Colocó los dedos debajo de una de las medias, acariciándola a través de la fina seda antes de hacerla resbalar por la pierna. Eloise gimió cuando notó sus dedos en las rodillas y Phillip no pudo evitar mirarla y preguntarle:
– ¿Tienes cosquillas?
Ella asintió.
– Y más.
Y más. Le encantaba. Le encantaba que sintiera más, que quisiera más.
Con la otra media no se entretuvo tanto y luego se quedó de pie junto a ella, desabrochándose los pantalones. Se detuvo un momento y la miró, esperando que, con los ojos, le dijera que estaba preparada.
Y luego, con una velocidad y una agilidad que jamás hubiera creído que tuviera, se desnudó y se tendió junto a ella.
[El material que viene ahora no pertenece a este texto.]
-- ==== Sys2Proof/Tests/Slice0.lean ====
section
/-! SUPPORT. Tests: decoding of words written out from the spec's encodings, ill-formed words that are refused, single
steps on small states, and a witness for the hypotheses of every statement. -/
set_option Elab.async false
namespace Sys2Proof.Machine

/-- A running thread of a C-core at its boundary. -/
def base : State := State.reset.withFetchWord 32 0
/-- The thread inside a REPEAT body of two words, three iterations left. -/
def inRepeat : State := { base with th.arch.repcnt := BitVec.ofNat 64 (2 ^ 63 + 2 ^ 50 + 3) }
/-- The thread at depth 1, its caller's frame resident. -/
def deep : State := { base with th.arch.depth := 1, th.arch.frames := [0, 1, 2] }
/-- The thread at depth 1, its caller's frame spilled; the spill area is the ring area. -/
def shallow : State :=
  { base with th.arch.depth := 1, th.arch.frames := [1, 2], th.seg := Map.set 0 base.th.seg 7 (mkSeg 0 4096 6 ||| 2 ^ 57), cells := Map.upd Cell.reset base.cells 1 (fun c => { c with area := 4096 }) }
/-- The thread with 28 resident frames; the spill area is the ring area. -/
def crowded : State := { shallow with th.arch.depth := 26, th.arch.frames := List.range 28 }
/-- The thread with a ring area of 4 KiB behind segment g2. -/
def ring : State :=
  { base with th.seg := Map.set 0 base.th.seg 2 (mkSeg 0 4096 6 ||| 2 ^ 57), th.arch.x := [(10, 0x4000000000000000)], cells := Map.upd Cell.reset base.cells 1 (fun c => { c with area := 4096 }) }
/-- The thread with a 2 MiB data page behind segment g2, its first line in the data cache; x10 is its address. -/
def data : State :=
  { base with
    th.seg := Map.set 0 base.th.seg 2 (mkSeg 0x200000 0x10000 6)
    th.arch.x := [(10, 0x4000000000000000)]
    mem := Memory.write64 base.mem 0x401008 (if base.service.ibnd ≤ 0x600000 then 0x6000AF else 0x60002F)
    cores := Map.upd Core.reset base.cores 3 (fun c => { c with dcache := [{ line := 0x600000 / 64, tag := vtag 1 0x200000, read := true }], dirty := [0x600000 / 64] }) }
/-- The same thread when it has waited for the line. -/
def fetched : State := { data with th.got := [0x600000 / 64] }
/-- The access resolves to an inner place for which a condition holds. -/
def innerAt (s : State) (ea : W64) (n : Nat) (acc : Access) (p : State → Nat → Via → Bool) : Bool :=
  match s.resolve ea n n acc with | (s1, .ok (.inner key _ via _)) => p s1 key via | _ => false
/-- The segment stage answers a ring-area offset. -/
def ringAt (s : State) (ea : W64) (n : Nat) (acc : Access) (off : Nat) : Bool :=
  match segCheck s.th.seg ea n n acc with | .ok (.inl o) => o == off | _ => false
/-- The thread on its C-core with E4M3 formats, rings 0 and 1 of 32 KiB entries with one entry published in each. -/
def matrix : State :=
  { base with
    th.arch.fmtctx := [(0, 0xE7)]
    cells := Map.upd Cell.reset base.cells 1 (fun c => { c with
      area := 262144, rings := [(0, { Ring.reset with word := 0x0001008000000000, t := 1 }), (1, { Ring.reset with word := 0x0001008000010000, t := 1 })] }) }
/-- The thread with 8 KiB behind segment g2: x10 its address, x11 a page, x12 less. -/
def stashed : State :=
  { base with th.seg := Map.set 0 base.th.seg 2 (mkSeg 0x200000 0x2000 6), th.arch.x := [(10, 0x4000000000000000), (11, 4096), (12, 8)] }
/-- The first page of it mapped to the stash. -/
def mapped : State :=
  { stashed with cells := Map.upd Cell.reset stashed.cells 1 (fun c => { c with smap := [{ base := 0x200000, len := 4096, run := 0, asid := 1 }] }) }
/-- The thread with a released semaphore signal that has not been performed. -/
def waiting : State := { base with released := [base.releasedBy (.semSig 1 0 1) .waiting] }
/-- The thread after its first arrival at barrier 0. -/
def arrived : State := { base with th.arch.arrivals := [(0, 1)] }
/-- The same when the phase is complete. -/
def met : State := { arrived with gangs := [{ Gang.plain with barriers := [(0, { done := 1, arrivals := [(0, 0)], poison := [] })] }] }
/-- The thread's cell with five signals on semaphore 0. -/
def signalled : State := { base with cells := Map.upd Cell.reset base.cells 1 (fun c => { c with sems := [(0, 5)] }) }
/-- The thread whose data page is another module's. -/
def farData : State := { data with mem := Memory.write64 data.mem 0x401008 0x003000000060032F }
/-- The thread with an open caravan, record 0, and a data page. -/
def opened : State :=
  { data with caravans := [(0, { Caravan.reset with st := .opened, gen := 1, owner := 1, budget := 1048576, d := 2 ^ 40 })], th.cvh := 2 ^ 63 + 2 ^ 32 + data.moduleId.toNat * 2 ^ 16 }
/-- One store of it has been staged in this module. -/
def staged : State :=
  { opened with
    caravans := [(0, { opened.caravan 0 with seq := 1, dests := [(opened.moduleId, 1)] })]
    cvDests := [{ cid := opened.cidOf 0, gen := some 1, gone := false, parts := [], expect := none, staged := 1, refused := false, bad := false, d := 2 ^ 40, confirmed := false, commit := none, locked := false, old := false, inn := [(0x600000, (0, 7))], asked := false, askedAt := 0, replies := [] }] }
/-- One store of it has been staged in another module. -/
def stagedFar : State := { opened with caravans := [(0, { opened.caravan 0 with seq := 1, dests := [(opened.moduleId + 1, 1)] })] }
/-- The thread in a guarded item of tolerance 1.0. -/
def guarded : State :=
  { base with th.item := { inItem := true, checked := false, staged := [] }, gangs := [{ Gang.plain with launch.guarded := true, launch.gtol := 0x3F800000 }] }
/-- The thread on a core whose segment table has four entries. -/
def table : State := { base with cores := Map.upd Core.reset base.cores 3 (fun c => { c with segtab := 0x0004000000600000 }) }
/-- The thread's chunk, with a store to the data page, requests its commit. -/
def asks : State :=
  { data with
    th.st := .requesting
    th.chunk := { Chunk.reset with isOpen := true, icount := 1, lines := [0x600000 / 64], wsig := Sig.enter 0 0x600000, wbuf := [(0x600000, 255, 7)], start := data.th.arch } }
/-- The same, granted. -/
def granted : State := { asks with th.st := .committing, locks := [(0x600000 / 64, 1)] }
/-- The same with a full dirty log, the chunk having dirtied another leaf. -/
def logged : State :=
  { granted with th.chunk.leaves := [leafKey 0 0x401008], cores := Map.upd Core.reset granted.cores 3 (fun c => { c with dlog := List.replicate 512 0x401010 }) }
/-- The thread waits for a line of the data page. -/
def misses : State := { data with th.st := .dataWait, th.pend := .lines [0x600000 / 64] [vtag 1 0x200000] false }
/-- A second thread waits in the core's run queue. -/
def queued : State := { base with threads := [{ base.th with tid := 2, slot := none, qpos := 1 }] }
/-- The same while the first thread is parked. -/
def parkedOne : State := { shallow with threads := queued.threads, th.st := .parked, th.wait := .time 5 }
/-- No core that has registers of its own traces; every other core stands at reset. -/
def State.untraced0 (s : State) : Bool := s.cores.all (fun p => !bit p.2.dbg.trctl 63)
/-- A copy between two records that follow one another at x10. -/
def State.aCopy (s : State) : CopyCmd :=
  { gather := false, src := s.x 10, dst := s.x 10 + 96, list := 0, target := .none, rw := 0, who := s.issuer, faulted := none, recs := [], ended := none }
/-- The data page, whose records are all zero. -/
def copying : State := data
/-- The data page with two records of one FP32 element each. -/
def copies : State :=
  let m1 := Memory.write64 (Memory.write64 (Memory.write64 data.mem 0x600000 0x4000000000001000) 0x600010 1) 0x600038 0x2B00010000000001
  { data with mem := Memory.write64 (Memory.write64 (Memory.write64 m1 0x600060 0x4000000000002000) 0x600070 1) 0x600098 0x2B00010000000001 }
/-- The thread waits for a word of module 4, one hop along W. -/
def farWaits : State :=
  { data with th.st := .dataWait, th.pend := .outer { home := some 4, pa := 64 } 8 .a, fabric.partition := 2 ^ 15, fabric.links := [(18, 1)], service.zlen := 1, service.wlen := 2 }
/-- The rings of `matrix` with two commands accepted. -/
def computing : State :=
  { matrix with cells := Map.upd Cell.reset matrix.cells 1 (fun c => { c with matq := [{ op := .mzero 0, who := matrix.issuer, faulted := none, ended := none }, { op := .mzero 1, who := matrix.issuer, faulted := some 5, ended := none }] }) }
/-- A range of one page. -/
def aRange : AddrRange := { asid := 1, base := 0x30000, len := 65536, rights := 3, backing := .demandZero, frames := 0x700000, fwmin := 0, fwmax := 4 }
/-- A module whose firewall lets hosts at its memory. -/
def hosted : State := { base with service.firewall := [(0, { lo := 0, hi := 0xFFFFFFFFFFFFFFFF })], service.cxl := [(0, 0, 2 ^ 43)] }
/-- A command ring that has been enabled. -/
def enabled : State := base.updCmd 0 0 CmdRing.enable
/-- The data page's module with its service column running and its firewall open. -/
def serves : State :=
  { data with service := { data.service with boot := 5, firewall := [(0, { lo := 0, hi := 0xFFFFFFFFFFFFFFFF })], roots := [(1, 0x0001000000200000)] } }
/-- The same with a packet at the head of command ring 0 of port 0. -/
def State.posed (s : State) (p : List W64) : State := s.updCmd 0 0 (fun c => { c with snap := [(7, p)] })
/-- A kernel header at the code page. -/
def kerneled : State :=
  { serves with mem := Memory.writeBytes serves.mem 0x500000 (wordBytes [0x00014E52454B, 0x0000018000000140, 0x140, 0, 0, 0, 65536]) }
/-- LAUNCH 2 of one C-core thread at cell (2, 0). -/
def launchPacket : List W64 := [0x401, 2, 0x10000, 0x0001000000010100, 0x40802]
/-- The same guarded, its exact gang at cell (3, 0). -/
def guardedPacket : List W64 := [0x602, 2, 0x10000, 0x0001000000010100, 0x40802] ++ List.replicate 27 0 ++ [0x10000, 0x0C040803]
/-- A launch that waits for placement. -/
def awaited (l : Launch) : Waiting := { launch := l, kernel := Kernel.plain, xkernel := none, aged := 0, since := 0, order := 0 }
/-- Launch 2 waits for cell (2, 0). -/
def awaits : State := { serves with waiting := [awaited { Launch.plain with lid := 2, ox := 2 }] }
/-- The gang of the thread's launch, placed and not released. -/
def placed : Gang := { Gang.plain with released := false }
/-- The gang with one safe point. -/
def safe : Gang := { Gang.plain with kernel := { Kernel.plain with safepts := [{ ident := 0, save := 16, restore := 32, size := 64 }] } }
/-- Cell 1 is the gang's, and its one thread is parked at its safe point; `q` is what the gang was asked. -/
def parkedAt (q : SafeReq) : State :=
  { serves with th.st := .parked, th.wait := .safept 0, gangs := [{ safe with req := q }], cells := Map.upd Cell.reset serves.cells 1 (fun c => { c with owner := some 1 }) }
/-- The gang is swapped out. -/
def swappedOut : State := { serves with gangs := [{ safe with swapped := true, placed := false }], th := Thread.reset }
/-- A request for one checkpoint of address space 1. -/
def aCkpt (running : Bool) : Ckpt :=
  { asid := 1, mode := 0, period := 0, pool := 0, rtab := 0, count := 0, slotsz := 0, port := 0, tag := 0, target := 0, running := running, nextAt := 0, startAt := 0, carav := none, areas := [], shards := [], slot := 0, crcs := [], entered := 0, stored := false }
/-- The gang of `parkedAt` is saved for a running checkpoint whose pool is the data page. -/
def gathers (c : Ckpt) : State :=
  { parkedAt (.checkpoint 1) with gangs := [{ Gang.plain with req := .checkpoint 1, savedCells := [0] }], ckpts := [{ c with running := true, pool := 0x200000, slotsz := 4096 }] }
/-- A shard of the data page. -/
def aShard (len : Nat) : Shard := { kind := 1, source := 0, va := 0x200000, len := len, ea := 0 }
/-- Caravan 1 of module 4, one store of it staged here. -/
def remote : CvDest := { CvDest.fresh 0x00040001 (some 1) 5 with parts := [4, 8], staged := 1, inn := [(0x600000, (1, 7))] }
/-- This module holds entries of a caravan. -/
def holds (e : CvDest) : State := { serves with cvDests := [e] }
/-- Caravan 0 of this module prepares, with module 4 as its destination. -/
def prepares (c : Caravan) : State := { serves with caravans := [(0, { c with st := .preparing, gen := 1, owner := 1, dests := [(4, 1)], lead := 20 })] }
/-- The far access of `farWaits` when its only port has failed and routing reconverges, for `up` units. -/
def State.cutOff (s : State) (up : Nat) : State := { s with fabric.reconverging := true, fabric.links := [], fabric.falling := [(6, 0)], time.up := up }
/-- The window's frames lie on a page of module 4, and the route to it reconverges. -/
def farFrames : State :=
  State.cutOff { farWaits with mem := Memory.write64 data.mem 0x401008 0x000040000060032F, th.seg := Map.set 0 data.th.seg 7 (mkSeg 0x200000 0x10000 6) } 0
/-- A slot to module 4, open, and a write of it that waits. -/
def slotted (len : Nat) : State :=
  { farWaits with fabric.slots := [(0, { dest := 4, valid := true, start := 0, len := BitVec.ofNat 64 len, period := 0 })], fabric.slotWrites := [(0, Slot.reset, 0)] }
/-- A released store to module 4 in a class. -/
def toFour (cls : FabClass) : Released := base.releasedBy (.farStore 4 [(64, 255, 1)] cls 0) .handed
/-- A boot image. -/
def image (ok table : Bool) : BootImage :=
  { imageValid := ok, tableValid := table, moduleId := 8, columnWidth := 1, ibndGiB := 1, cthr := 8, degMin := 0, degMax := 4, pinTimeMs := 64, indoubtS := 1, zlen := 1, wlen := 1, pps := false, gatherMs := 100,
    roles := [.front, .sched, .fault, .mgmt, .ckpt, .front, .front, .front], tbepoch := 0, ptpDomain := 0, ptpRank := 1, cxl := [], firewall := [] }
/-- The thread's core is halted, its thread stopped; `w` is DACC. -/
def stopped (w : W64) : State :=
  { base with th.st := .stopped, cores := Map.upd Core.reset base.cores 3 (fun c => { c with dbg := { c.dbg with halt := true, dacc := w } }) }
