-- ==== Sys2Proof/Machine/Dispatch.lean ====
section
/-! DEFINITION. One arm per command of 30_encoding.md R83. -/

namespace Sys2Proof.Machine

def exec (i : Instr) (s : State) : Host.Outcome State Fault Refusal :=
  match i with
  | .readKey => Sys2Proof.Machine.execReadKey s
  | .clrKeys mask => Sys2Proof.Machine.execClrKeys mask s
  | .getRandom => Sys2Proof.Machine.execGetRandom s
  | .tmrNew tid rate => Sys2Proof.Machine.execTmrNew tid rate s
  | .tmrReinit tid rate => Sys2Proof.Machine.execTmrReinit tid rate s
  | .tmrReset tid fire => Sys2Proof.Machine.execTmrReset tid fire s
  | .tmrTick tid => Sys2Proof.Machine.execTmrTick tid s
  | .ledRequest => Sys2Proof.Machine.execLedRequest s
  | .ledIsReady => Sys2Proof.Machine.execLedIsReady s
  | .ledCollect => Sys2Proof.Machine.execLedCollect s
  | .sprCreate slot base => Sys2Proof.Machine.execSprCreate slot base s
  | .sprPlace slot color rot x y => Sys2Proof.Machine.execSprPlace slot color rot x y s
  | .sprMove slot color drot dx dy => Sys2Proof.Machine.execSprMove slot color drot dx dy s
  | .fbWr plane row data => Sys2Proof.Machine.execFbWr plane row data s
  | .fbRd plane row => Sys2Proof.Machine.execFbRd plane row s
  | .fbClr => Sys2Proof.Machine.execFbClr s

end Sys2Proof.Machine
end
Al principio, Eloise se tensó pero luego, mientras Phillip la acariciaba y la tranquilizaba besándole las sienes y los labios, se fue relajando.
– No tienes por qué tener miedo -le dijo él.
– No tengo miedo -respondió ella.
Phillip levantó la cabeza y la miró a los ojos.
– ¿No?
– Estoy nerviosa, pero no tengo miedo.
Phillip meneó la cabeza, maravillado.
– Eres magnífica.
– Ya se lo digo a todo el mundo -dijo ella, encogiéndose de hombros- pero, por lo visto, eres el único que me cree.
Phillip se rió, meneando la cabeza, casi sin acabarse de creer que estuviera allí, en su noche de bodas, riéndose. Ya le había hecho reír dos veces esa noche y empezaba a darse cuenta del regalo que era Eloise. Un regalo increíble e inestimable con el que había sido bendecido.